# Task
Write the listing out again, exactly as it reads below.
Records shown: Begin
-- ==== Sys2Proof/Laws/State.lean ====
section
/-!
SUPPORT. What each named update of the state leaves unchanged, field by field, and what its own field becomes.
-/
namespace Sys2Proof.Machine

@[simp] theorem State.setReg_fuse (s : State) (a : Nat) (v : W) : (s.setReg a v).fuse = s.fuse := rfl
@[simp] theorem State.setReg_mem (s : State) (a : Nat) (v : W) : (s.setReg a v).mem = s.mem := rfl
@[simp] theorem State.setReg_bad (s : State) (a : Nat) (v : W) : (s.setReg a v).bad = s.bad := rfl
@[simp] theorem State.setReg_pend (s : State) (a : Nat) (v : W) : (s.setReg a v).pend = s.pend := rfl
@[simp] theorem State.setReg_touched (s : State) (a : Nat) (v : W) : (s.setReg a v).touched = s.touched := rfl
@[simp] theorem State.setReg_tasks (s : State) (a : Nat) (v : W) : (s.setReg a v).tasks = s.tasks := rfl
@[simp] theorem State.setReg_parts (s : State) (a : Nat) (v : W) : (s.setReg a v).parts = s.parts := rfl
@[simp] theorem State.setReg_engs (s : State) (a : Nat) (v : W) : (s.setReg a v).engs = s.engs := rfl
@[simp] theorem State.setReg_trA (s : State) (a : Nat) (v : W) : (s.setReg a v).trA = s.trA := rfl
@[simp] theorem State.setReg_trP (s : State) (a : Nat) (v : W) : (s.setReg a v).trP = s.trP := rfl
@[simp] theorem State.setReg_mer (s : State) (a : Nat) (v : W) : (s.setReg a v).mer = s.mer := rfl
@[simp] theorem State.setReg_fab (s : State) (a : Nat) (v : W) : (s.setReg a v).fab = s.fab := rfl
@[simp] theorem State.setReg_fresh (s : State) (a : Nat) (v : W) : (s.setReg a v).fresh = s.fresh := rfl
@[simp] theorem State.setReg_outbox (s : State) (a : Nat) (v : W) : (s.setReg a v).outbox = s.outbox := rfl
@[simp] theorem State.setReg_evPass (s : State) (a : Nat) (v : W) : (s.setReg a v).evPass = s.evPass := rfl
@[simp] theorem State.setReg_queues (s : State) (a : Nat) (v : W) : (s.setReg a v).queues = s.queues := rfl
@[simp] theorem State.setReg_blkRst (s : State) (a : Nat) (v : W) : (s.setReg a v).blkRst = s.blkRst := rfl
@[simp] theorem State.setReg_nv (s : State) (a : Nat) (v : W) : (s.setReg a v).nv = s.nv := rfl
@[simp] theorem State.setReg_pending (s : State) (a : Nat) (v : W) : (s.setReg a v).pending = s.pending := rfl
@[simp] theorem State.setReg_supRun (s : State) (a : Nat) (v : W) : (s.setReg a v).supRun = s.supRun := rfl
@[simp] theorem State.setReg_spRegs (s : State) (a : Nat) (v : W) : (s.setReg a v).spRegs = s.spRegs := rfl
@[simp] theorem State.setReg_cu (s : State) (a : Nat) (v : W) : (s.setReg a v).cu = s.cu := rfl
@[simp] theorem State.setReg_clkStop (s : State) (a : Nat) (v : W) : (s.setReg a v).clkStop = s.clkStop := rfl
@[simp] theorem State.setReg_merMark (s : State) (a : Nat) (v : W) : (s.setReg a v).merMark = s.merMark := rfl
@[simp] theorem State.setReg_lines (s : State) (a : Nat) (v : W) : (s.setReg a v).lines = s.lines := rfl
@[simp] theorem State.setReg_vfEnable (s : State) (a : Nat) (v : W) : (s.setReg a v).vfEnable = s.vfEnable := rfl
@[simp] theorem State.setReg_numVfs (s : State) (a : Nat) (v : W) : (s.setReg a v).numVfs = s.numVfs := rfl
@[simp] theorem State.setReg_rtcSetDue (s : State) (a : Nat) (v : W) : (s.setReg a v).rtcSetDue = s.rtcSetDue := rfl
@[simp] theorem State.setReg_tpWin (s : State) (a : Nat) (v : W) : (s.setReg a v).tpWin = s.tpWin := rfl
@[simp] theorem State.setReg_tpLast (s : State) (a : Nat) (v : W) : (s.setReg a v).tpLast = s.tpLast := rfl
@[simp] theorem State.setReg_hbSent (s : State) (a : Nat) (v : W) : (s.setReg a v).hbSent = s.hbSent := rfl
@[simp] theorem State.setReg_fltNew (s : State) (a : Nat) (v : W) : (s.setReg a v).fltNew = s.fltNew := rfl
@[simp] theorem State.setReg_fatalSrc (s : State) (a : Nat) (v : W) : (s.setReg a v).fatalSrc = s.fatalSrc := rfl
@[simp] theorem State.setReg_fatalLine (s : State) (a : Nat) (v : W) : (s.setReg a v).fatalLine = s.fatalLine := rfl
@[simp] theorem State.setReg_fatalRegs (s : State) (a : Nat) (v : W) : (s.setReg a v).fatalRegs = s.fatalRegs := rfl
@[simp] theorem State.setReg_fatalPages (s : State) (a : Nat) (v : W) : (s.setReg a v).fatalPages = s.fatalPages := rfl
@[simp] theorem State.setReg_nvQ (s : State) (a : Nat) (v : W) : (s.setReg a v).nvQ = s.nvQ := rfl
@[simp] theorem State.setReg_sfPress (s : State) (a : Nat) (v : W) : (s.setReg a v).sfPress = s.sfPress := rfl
Records shown: End
# Worked solution
-- ==== Sys2Proof/Laws/State.lean ====
section
/-!
SUPPORT. What each named update of the state leaves unchanged, field by field, and what its own field becomes.
-/
namespace Sys2Proof.Machine

@[simp] theorem State.setReg_fuse (s : State) (a : Nat) (v : W) : (s.setReg a v).fuse = s.fuse := rfl
@[simp] theorem State.setReg_mem (s : State) (a : Nat) (v : W) : (s.setReg a v).mem = s.mem := rfl
@[simp] theorem State.setReg_bad (s : State) (a : Nat) (v : W) : (s.setReg a v).bad = s.bad := rfl
@[simp] theorem State.setReg_pend (s : State) (a : Nat) (v : W) : (s.setReg a v).pend = s.pend := rfl
@[simp] theorem State.setReg_touched (s : State) (a : Nat) (v : W) : (s.setReg a v).touched = s.touched := rfl
@[simp] theorem State.setReg_tasks (s : State) (a : Nat) (v : W) : (s.setReg a v).tasks = s.tasks := rfl
@[simp] theorem State.setReg_parts (s : State) (a : Nat) (v : W) : (s.setReg a v).parts = s.parts := rfl
@[simp] theorem State.setReg_engs (s : State) (a : Nat) (v : W) : (s.setReg a v).engs = s.engs := rfl
@[simp] theorem State.setReg_trA (s : State) (a : Nat) (v : W) : (s.setReg a v).trA = s.trA := rfl
@[simp] theorem State.setReg_trP (s : State) (a : Nat) (v : W) : (s.setReg a v).trP = s.trP := rfl
@[simp] theorem State.setReg_mer (s : State) (a : Nat) (v : W) : (s.setReg a v).mer = s.mer := rfl
@[simp] theorem State.setReg_fab (s : State) (a : Nat) (v : W) : (s.setReg a v).fab = s.fab := rfl
@[simp] theorem State.setReg_fresh (s : State) (a : Nat) (v : W) : (s.setReg a v).fresh = s.fresh := rfl
@[simp] theorem State.setReg_outbox (s : State) (a : Nat) (v : W) : (s.setReg a v).outbox = s.outbox := rfl
@[simp] theorem State.setReg_evPass (s : State) (a : Nat) (v : W) : (s.setReg a v).evPass = s.evPass := rfl
@[simp] theorem State.setReg_queues (s : State) (a : Nat) (v : W) : (s.setReg a v).queues = s.queues := rfl
@[simp] theorem State.setReg_blkRst (s : State) (a : Nat) (v : W) : (s.setReg a v).blkRst = s.blkRst := rfl
@[simp] theorem State.setReg_nv (s : State) (a : Nat) (v : W) : (s.setReg a v).nv = s.nv := rfl
@[simp] theorem State.setReg_pending (s : State) (a : Nat) (v : W) : (s.setReg a v).pending = s.pending := rfl
@[simp] theorem State.setReg_supRun (s : State) (a : Nat) (v : W) : (s.setReg a v).supRun = s.supRun := rfl
@[simp] theorem State.setReg_spRegs (s : State) (a : Nat) (v : W) : (s.setReg a v).spRegs = s.spRegs := rfl
@[simp] theorem State.setReg_cu (s : State) (a : Nat) (v : W) : (s.setReg a v).cu = s.cu := rfl
@[simp] theorem State.setReg_clkStop (s : State) (a : Nat) (v : W) : (s.setReg a v).clkStop = s.clkStop := rfl
@[simp] theorem State.setReg_merMark (s : State) (a : Nat) (v : W) : (s.setReg a v).merMark = s.merMark := rfl
@[simp] theorem State.setReg_lines (s : State) (a : Nat) (v : W) : (s.setReg a v).lines = s.lines := rfl
@[simp] theorem State.setReg_vfEnable (s : State) (a : Nat) (v : W) : (s.setReg a v).vfEnable = s.vfEnable := rfl
@[simp] theorem State.setReg_numVfs (s : State) (a : Nat) (v : W) : (s.setReg a v).numVfs = s.numVfs := rfl
@[simp] theorem State.setReg_rtcSetDue (s : State) (a : Nat) (v : W) : (s.setReg a v).rtcSetDue = s.rtcSetDue := rfl
@[simp] theorem State.setReg_tpWin (s : State) (a : Nat) (v : W) : (s.setReg a v).tpWin = s.tpWin := rfl
@[simp] theorem State.setReg_tpLast (s : State) (a : Nat) (v : W) : (s.setReg a v).tpLast = s.tpLast := rfl
@[simp] theorem State.setReg_hbSent (s : State) (a : Nat) (v : W) : (s.setReg a v).hbSent = s.hbSent := rfl
@[simp] theorem State.setReg_fltNew (s : State) (a : Nat) (v : W) : (s.setReg a v).fltNew = s.fltNew := rfl
@[simp] theorem State.setReg_fatalSrc (s : State) (a : Nat) (v : W) : (s.setReg a v).fatalSrc = s.fatalSrc := rfl
@[simp] theorem State.setReg_fatalLine (s : State) (a : Nat) (v : W) : (s.setReg a v).fatalLine = s.fatalLine := rfl
@[simp] theorem State.setReg_fatalRegs (s : State) (a : Nat) (v : W) : (s.setReg a v).fatalRegs = s.fatalRegs := rfl
@[simp] theorem State.setReg_fatalPages (s : State) (a : Nat) (v : W) : (s.setReg a v).fatalPages = s.fatalPages := rfl
@[simp] theorem State.setReg_nvQ (s : State) (a : Nat) (v : W) : (s.setReg a v).nvQ = s.nvQ := rfl
@[simp] theorem State.setReg_sfPress (s : State) (a : Nat) (v : W) : (s.setReg a v).sfPress = s.sfPress := rfl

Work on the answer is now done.